(INPUT FOR THIS TASK Opens)

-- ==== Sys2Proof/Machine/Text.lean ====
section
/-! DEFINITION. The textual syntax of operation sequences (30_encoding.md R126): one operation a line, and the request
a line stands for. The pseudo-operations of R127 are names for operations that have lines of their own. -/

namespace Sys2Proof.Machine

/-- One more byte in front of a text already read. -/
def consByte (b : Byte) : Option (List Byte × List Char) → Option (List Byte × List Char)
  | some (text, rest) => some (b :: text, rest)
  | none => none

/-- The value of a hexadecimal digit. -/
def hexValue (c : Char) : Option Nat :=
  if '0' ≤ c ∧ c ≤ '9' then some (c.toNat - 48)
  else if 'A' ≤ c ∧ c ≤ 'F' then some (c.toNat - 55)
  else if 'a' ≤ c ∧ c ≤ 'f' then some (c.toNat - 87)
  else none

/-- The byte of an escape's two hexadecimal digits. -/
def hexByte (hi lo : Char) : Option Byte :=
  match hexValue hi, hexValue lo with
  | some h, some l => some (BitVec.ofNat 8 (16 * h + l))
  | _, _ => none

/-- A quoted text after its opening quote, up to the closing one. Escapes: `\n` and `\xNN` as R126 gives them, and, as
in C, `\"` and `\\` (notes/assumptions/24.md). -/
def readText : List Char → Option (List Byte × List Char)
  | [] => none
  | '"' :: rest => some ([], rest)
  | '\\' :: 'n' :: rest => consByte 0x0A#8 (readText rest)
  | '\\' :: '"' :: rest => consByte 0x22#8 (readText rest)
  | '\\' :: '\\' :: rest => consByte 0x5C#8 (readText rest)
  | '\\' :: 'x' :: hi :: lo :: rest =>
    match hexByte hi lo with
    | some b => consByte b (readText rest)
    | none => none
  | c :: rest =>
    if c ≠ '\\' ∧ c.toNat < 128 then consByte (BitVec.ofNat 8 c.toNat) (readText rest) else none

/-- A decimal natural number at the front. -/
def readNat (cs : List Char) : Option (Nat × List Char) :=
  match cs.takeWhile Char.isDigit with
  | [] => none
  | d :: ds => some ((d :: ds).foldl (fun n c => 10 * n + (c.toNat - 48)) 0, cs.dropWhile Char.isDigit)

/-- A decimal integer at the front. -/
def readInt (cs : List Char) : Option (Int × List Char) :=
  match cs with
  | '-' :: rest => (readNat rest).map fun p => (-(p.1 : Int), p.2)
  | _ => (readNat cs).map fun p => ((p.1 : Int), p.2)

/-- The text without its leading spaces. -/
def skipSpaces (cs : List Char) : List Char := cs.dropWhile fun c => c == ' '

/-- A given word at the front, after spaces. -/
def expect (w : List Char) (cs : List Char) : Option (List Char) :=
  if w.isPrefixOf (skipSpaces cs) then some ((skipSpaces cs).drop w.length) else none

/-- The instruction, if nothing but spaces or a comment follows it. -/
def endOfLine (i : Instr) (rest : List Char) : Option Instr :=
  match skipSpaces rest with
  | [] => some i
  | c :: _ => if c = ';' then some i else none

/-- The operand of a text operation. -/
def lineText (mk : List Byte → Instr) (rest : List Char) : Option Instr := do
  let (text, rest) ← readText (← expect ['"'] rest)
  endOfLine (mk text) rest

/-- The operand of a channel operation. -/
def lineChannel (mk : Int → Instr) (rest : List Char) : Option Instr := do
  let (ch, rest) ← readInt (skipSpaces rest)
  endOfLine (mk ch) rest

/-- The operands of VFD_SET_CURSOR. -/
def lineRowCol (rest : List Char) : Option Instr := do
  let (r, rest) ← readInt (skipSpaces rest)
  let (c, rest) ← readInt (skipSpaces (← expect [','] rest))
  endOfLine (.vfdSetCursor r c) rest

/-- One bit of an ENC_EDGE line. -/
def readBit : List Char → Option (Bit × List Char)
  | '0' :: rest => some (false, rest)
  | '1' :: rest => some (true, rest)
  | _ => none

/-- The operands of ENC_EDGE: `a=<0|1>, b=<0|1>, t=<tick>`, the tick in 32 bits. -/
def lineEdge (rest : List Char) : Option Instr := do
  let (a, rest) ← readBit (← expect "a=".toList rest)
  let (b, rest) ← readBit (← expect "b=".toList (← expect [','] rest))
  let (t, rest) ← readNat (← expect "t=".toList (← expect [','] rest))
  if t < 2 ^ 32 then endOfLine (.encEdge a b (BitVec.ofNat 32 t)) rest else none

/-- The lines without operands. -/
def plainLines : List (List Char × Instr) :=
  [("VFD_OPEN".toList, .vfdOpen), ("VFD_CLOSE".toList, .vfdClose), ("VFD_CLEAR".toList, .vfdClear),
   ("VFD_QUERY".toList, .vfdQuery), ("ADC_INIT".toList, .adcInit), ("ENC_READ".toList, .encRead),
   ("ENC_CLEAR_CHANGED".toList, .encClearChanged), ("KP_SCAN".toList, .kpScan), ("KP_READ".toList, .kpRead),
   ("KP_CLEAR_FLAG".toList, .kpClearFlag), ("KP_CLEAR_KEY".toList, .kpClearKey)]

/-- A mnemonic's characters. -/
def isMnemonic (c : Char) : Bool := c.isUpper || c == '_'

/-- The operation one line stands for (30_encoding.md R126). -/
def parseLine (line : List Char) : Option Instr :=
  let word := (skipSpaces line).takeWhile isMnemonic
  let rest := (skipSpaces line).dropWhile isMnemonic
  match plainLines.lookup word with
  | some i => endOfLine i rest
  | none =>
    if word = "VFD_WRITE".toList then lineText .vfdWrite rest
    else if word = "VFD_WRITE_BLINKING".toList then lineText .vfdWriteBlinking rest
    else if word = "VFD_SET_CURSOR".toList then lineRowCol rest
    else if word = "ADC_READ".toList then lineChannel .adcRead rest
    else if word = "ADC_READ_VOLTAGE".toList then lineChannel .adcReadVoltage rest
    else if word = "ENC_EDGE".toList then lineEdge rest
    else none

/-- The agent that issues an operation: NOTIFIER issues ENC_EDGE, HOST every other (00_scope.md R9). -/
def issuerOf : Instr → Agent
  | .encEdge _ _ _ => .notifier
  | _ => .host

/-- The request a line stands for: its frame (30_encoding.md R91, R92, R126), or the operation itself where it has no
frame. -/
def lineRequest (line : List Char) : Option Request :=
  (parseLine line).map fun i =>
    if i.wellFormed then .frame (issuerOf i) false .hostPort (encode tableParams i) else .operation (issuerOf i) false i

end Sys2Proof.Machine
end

(INPUT FOR THIS TASK Closes)

THE PROBLEM
Transcribe the lines above precisely, keeping each one unchanged.

RESPONSE FOR THIS EXERCISE
-- ==== Sys2Proof/Machine/Text.lean ====
section
/-! DEFINITION. The textual syntax of operation sequences (30_encoding.md R126): one operation a line, and the request
a line stands for. The pseudo-operations of R127 are names for operations that have lines of their own. -/

namespace Sys2Proof.Machine

/-- One more byte in front of a text already read. -/
def consByte (b : Byte) : Option (List Byte × List Char) → Option (List Byte × List Char)
  | some (text, rest) => some (b :: text, rest)
  | none => none

/-- The value of a hexadecimal digit. -/
def hexValue (c : Char) : Option Nat :=
  if '0' ≤ c ∧ c ≤ '9' then some (c.toNat - 48)
  else if 'A' ≤ c ∧ c ≤ 'F' then some (c.toNat - 55)
  else if 'a' ≤ c ∧ c ≤ 'f' then some (c.toNat - 87)
  else none

/-- The byte of an escape's two hexadecimal digits. -/
def hexByte (hi lo : Char) : Option Byte :=
  match hexValue hi, hexValue lo with
  | some h, some l => some (BitVec.ofNat 8 (16 * h + l))
  | _, _ => none

/-- A quoted text after its opening quote, up to the closing one. Escapes: `\n` and `\xNN` as R126 gives them, and, as
in C, `\"` and `\\` (notes/assumptions/24.md). -/
def readText : List Char → Option (List Byte × List Char)
  | [] => none
  | '"' :: rest => some ([], rest)
  | '\\' :: 'n' :: rest => consByte 0x0A#8 (readText rest)
  | '\\' :: '"' :: rest => consByte 0x22#8 (readText rest)
  | '\\' :: '\\' :: rest => consByte 0x5C#8 (readText rest)
  | '\\' :: 'x' :: hi :: lo :: rest =>
    match hexByte hi lo with
    | some b => consByte b (readText rest)
    | none => none
  | c :: rest =>
    if c ≠ '\\' ∧ c.toNat < 128 then consByte (BitVec.ofNat 8 c.toNat) (readText rest) else none

/-- A decimal natural number at the front. -/
def readNat (cs : List Char) : Option (Nat × List Char) :=
  match cs.takeWhile Char.isDigit with
  | [] => none
  | d :: ds => some ((d :: ds).foldl (fun n c => 10 * n + (c.toNat - 48)) 0, cs.dropWhile Char.isDigit)

/-- A decimal integer at the front. -/
def readInt (cs : List Char) : Option (Int × List Char) :=
  match cs with
  | '-' :: rest => (readNat rest).map fun p => (-(p.1 : Int), p.2)
  | _ => (readNat cs).map fun p => ((p.1 : Int), p.2)

/-- The text without its leading spaces. -/
def skipSpaces (cs : List Char) : List Char := cs.dropWhile fun c => c == ' '

/-- A given word at the front, after spaces. -/
def expect (w : List Char) (cs : List Char) : Option (List Char) :=
  if w.isPrefixOf (skipSpaces cs) then some ((skipSpaces cs).drop w.length) else none

/-- The instruction, if nothing but spaces or a comment follows it. -/
def endOfLine (i : Instr) (rest : List Char) : Option Instr :=
  match skipSpaces rest with
  | [] => some i
  | c :: _ => if c = ';' then some i else none

/-- The operand of a text operation. -/
def lineText (mk : List Byte → Instr) (rest : List Char) : Option Instr := do
  let (text, rest) ← readText (← expect ['"'] rest)
  endOfLine (mk text) rest

/-- The operand of a channel operation. -/
def lineChannel (mk : Int → Instr) (rest : List Char) : Option Instr := do
  let (ch, rest) ← readInt (skipSpaces rest)
  endOfLine (mk ch) rest

/-- The operands of VFD_SET_CURSOR. -/
def lineRowCol (rest : List Char) : Option Instr := do
  let (r, rest) ← readInt (skipSpaces rest)
  let (c, rest) ← readInt (skipSpaces (← expect [','] rest))
  endOfLine (.vfdSetCursor r c) rest

/-- One bit of an ENC_EDGE line. -/
def readBit : List Char → Option (Bit × List Char)
  | '0' :: rest => some (false, rest)
  | '1' :: rest => some (true, rest)
  | _ => none

/-- The operands of ENC_EDGE: `a=<0|1>, b=<0|1>, t=<tick>`, the tick in 32 bits. -/
def lineEdge (rest : List Char) : Option Instr := do
  let (a, rest) ← readBit (← expect "a=".toList rest)
  let (b, rest) ← readBit (← expect "b=".toList (← expect [','] rest))
  let (t, rest) ← readNat (← expect "t=".toList (← expect [','] rest))
  if t < 2 ^ 32 then endOfLine (.encEdge a b (BitVec.ofNat 32 t)) rest else none

/-- The lines without operands. -/
def plainLines : List (List Char × Instr) :=
  [("VFD_OPEN".toList, .vfdOpen), ("VFD_CLOSE".toList, .vfdClose), ("VFD_CLEAR".toList, .vfdClear),
   ("VFD_QUERY".toList, .vfdQuery), ("ADC_INIT".toList, .adcInit), ("ENC_READ".toList, .encRead),
   ("ENC_CLEAR_CHANGED".toList, .encClearChanged), ("KP_SCAN".toList, .kpScan), ("KP_READ".toList, .kpRead),
   ("KP_CLEAR_FLAG".toList, .kpClearFlag), ("KP_CLEAR_KEY".toList, .kpClearKey)]

/-- A mnemonic's characters. -/
def isMnemonic (c : Char) : Bool := c.isUpper || c == '_'

/-- The operation one line stands for (30_encoding.md R126). -/
def parseLine (line : List Char) : Option Instr :=
  let word := (skipSpaces line).takeWhile isMnemonic
  let rest := (skipSpaces line).dropWhile isMnemonic
  match plainLines.lookup word with
  | some i => endOfLine i rest
  | none =>
    if word = "VFD_WRITE".toList then lineText .vfdWrite rest
    else if word = "VFD_WRITE_BLINKING".toList then lineText .vfdWriteBlinking rest
    else if word = "VFD_SET_CURSOR".toList then lineRowCol rest
    else if word = "ADC_READ".toList then lineChannel .adcRead rest
    else if word = "ADC_READ_VOLTAGE".toList then lineChannel .adcReadVoltage rest
    else if word = "ENC_EDGE".toList then lineEdge rest
    else none

/-- The agent that issues an operation: NOTIFIER issues ENC_EDGE, HOST every other (00_scope.md R9). -/
def issuerOf : Instr → Agent
  | .encEdge _ _ _ => .notifier
  | _ => .host

/-- The request a line stands for: its frame (30_encoding.md R91, R92, R126), or the operation itself where it has no
frame. -/
def lineRequest (line : List Char) : Option Request :=
  (parseLine line).map fun i =>
    if i.wellFormed then .frame (issuerOf i) false .hostPort (encode tableParams i) else .operation (issuerOf i) false i

end Sys2Proof.Machine
end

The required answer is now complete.